12 novembre 1890 Le cardinal Lavigerie fait avancer d’un petit pas l’Eglise catholique, du royalisme vers l’acceptation de la république

mercredi 20 janvier 2016.
 

Depuis le début du 19ème siècle, la papauté et toute l’Eglise catholique mènent une bataille idéologique systématique pour le rétablissement des royautés. Monseigneur Lavigerie pense de même.

Cependant, de 1870 à 1890, la société française évolue tout autrement :

* les citoyens se prononcent de plus en plus massivement pour les candidats républicains et un véritable mouvement de masse se construit par les "comités républicains". Les élections municipales du printemps 1890 viennent de le confirmer.
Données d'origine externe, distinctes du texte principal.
/-- The requests a fence waits for (R37, R202, R303): for release and full, the path's writes and atomics when FABRIC is named (held flags
do not hold it), those that the Selvedge holds among them (R63), and stores to local memory that wait; for every kind with FABRIC, the path's reads through windows: an older LDGS
is ordered before a write after a release fence too (R202, log 78). -/
def State.fenceIds (s : State) (r : Run) (kind : BitVec 2) (mask : BitVec 8) : List Nat :=
  let fabric := mask.getLsbD 7
  (s.allReqs.filter fun q =>
    (kind ≠ 0 && q.by r.key && (q.kind == 5 || (fabric && (q.sent || q.kind != 4)))) ||
    (fabric && q.readBy r.key)).map (·.id)

/-- Whether a fence may complete: no awaited request is left and, for release and full, no side-log entry of the
group (R113) and no store of the path that the Selvedge holds (R63). -/
def State.fenceDone (s : State) (r : Run) (kind : BitVec 2) (ids : List Nat) : Bool :=
  (kind == 0 || (!(s.sidelog.any fun l => l.group == r.gk) && !s.collHeld r.key r.path.mask)) && !(ids.any s.pends)

/-- The first failure in issue order. -/
def firstFail : List PostFail → Option PostFail
  | [] => none
  | f :: t =>
    match firstFail t with
    | some g => if g.id < f.id then some g else some f
    | none => some f

/-- The end of a fence: REMOTE at its own pc for posted failures (R38), else past it; failures before it fail no later flag (log 69). -/
def State.finishFence (s : State) (r : Run) (kind : BitVec 2) (mask : BitVec 8) : State :=
  match (if kind ≠ 0 && mask.getLsbD 7 then firstFail (r.path.fails.filter (·.posted)) else none) with
  | some f =>
    s.raise { r with path := { r.path with fails := [], lstat := lstatOf f.code 0, wait := .ready } } cREMOTE
      (lowLane r.path.mask) f.va r.path.mask
  | none => s.doneSwitch (if kind ≠ 0 && mask.getLsbD 7 then { r with path := { r.path with fails := [] } } else r)

/-- FENCE (R303): waits, or completes at once. -/
def execFence (k : BitVec 2) (m : BitVec 8) (sc : BitVec 4) (s : State) : Out :=
  withRun s fun r =>
    checked s r (r.legal (.fence k m sc) accAny false false false) 0 fun _ =>
      let ids := s.fenceIds r k m
      if s.fenceDone r k ids then .next (s.finishFence r k m)
      else .next (s.putPath r.key { r.path with wait := .fence k m ids })

/-- PFG (R304): a hint without effect on the state. -/
def execPfg (a b : BitVec 8) (s : State) : Out :=
  withRun s fun r =>
    checked s r (r.legal (.pfg a b) accAny false false false) 0 fun _ => .next (s.doneSwitch r)

/-- FENCE_COMPLETE (R303): a waiting fence whose conditions hold. -/
def execFenceComplete (p : Nat) (s : State) : Out :=
  .next (match s.runAt p with
    | none => s
    | some r =>
      match r.path.wait with
      | .fence k m ids => if s.fenceDone r k ids then s.finishFence r k m else s
      | _ => s)

/-- LOAD_RETURN (R140): load k of path p returns. -/
def execLoadReturn (p k : Nat) (s : State) : Out := .next (s.returnLoad p k)

end Sys2Proof.Machine
end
* les royalistes se ridiculisent par leurs divisions. Leur soutien au général Boulanger s’est terminé également dans le ridicule.

En 1890, la plupart des prélats français sont des royalistes bornés et limités dans leur compréhension de l’évolution de la société. Certains d’entre eux, dont Lavigerie (déjà distant vis à vis de l’ultramontanisme intransigeant), comprennent que l’action antirépublicaine de l’Eglise contribue fortement à une radicalisation de la gauche avec le risque de plus en plus concret d’une alliance entre d’une part les républicains comme Clémenceau et d’autre part les socialistes. Or, l’Eglise considère cela comme un danger bien plus important que la république bourgeoise.

Tout en restant royaliste de coeur et de conviction, le cardinal d’Alger Charles Martial Lavigerie comprend l’intérêt d’un compromis de fait entre l’Eglise et les républicains "opportunistes" représentant une majorité de la bourgeoisie grande et moyenne.

Au même moment, le pape Léon XIII a évolué de la même façon.

Au même moment aussi, les républicains opportunistes sont en position de faiblesse en raison de la poussée ouvrière et du scandale de Panama. Ils prêtent l’oreille dès 1889 aux propos discrets du cardinal d’Alger.

Le 12 novembre 1890, Monseigneur Lavigerie profite d’un toast en présence de notabilités de l’armée et de l’administration pour marquer publiquement l’acceptation du cadre politique républicain.

L’union, en présence de ce passé qui saigne encore, de l’avenir qui menace toujours, est en ce moment, en effet, notre besoin suprême. L’union est aussi, laissez-moi vous le dire, le premier vœu de l’Église et de ses Pasteurs à tous les degrés de la hiérarchie.Sans doute, Elle ne nous demande de renoncer ni au souvenir des gloires du passé, ni aux sentiments de fidélité et de reconnaissance qui honorent tous les hommes. Mais quand la volonté d’un peuple s’est nettement affirmée ; que la forme d’un gouvernement n’a rien en soi de contraire, comme le proclamait dernièrement Léon XIII, aux principes qui seuls peuvent faire vivre les nations chrétiennes et civilisées ; lorsqu’il faut, pour arracher enfin son pays aux abîmes qui le menacent, l’adhésion, sans arrière-pensée, à cette forme de gouvernement, le moment vient de déclarer enfin l’épreuve faite, et, pour mettre un terme à nos divisions, de sacrifier tout ce que la conscience et l’honneur permettent, ordonnent à chacun de nous de sacrifier pour le salut de la patrie.

C’est ce que j’enseigne autour de moi ; c’est ce que je souhaite de voir enseigner en France par tout notre clergé, et en parlant ainsi je suis certain de n’être point désavoué par aucune voix autorisée.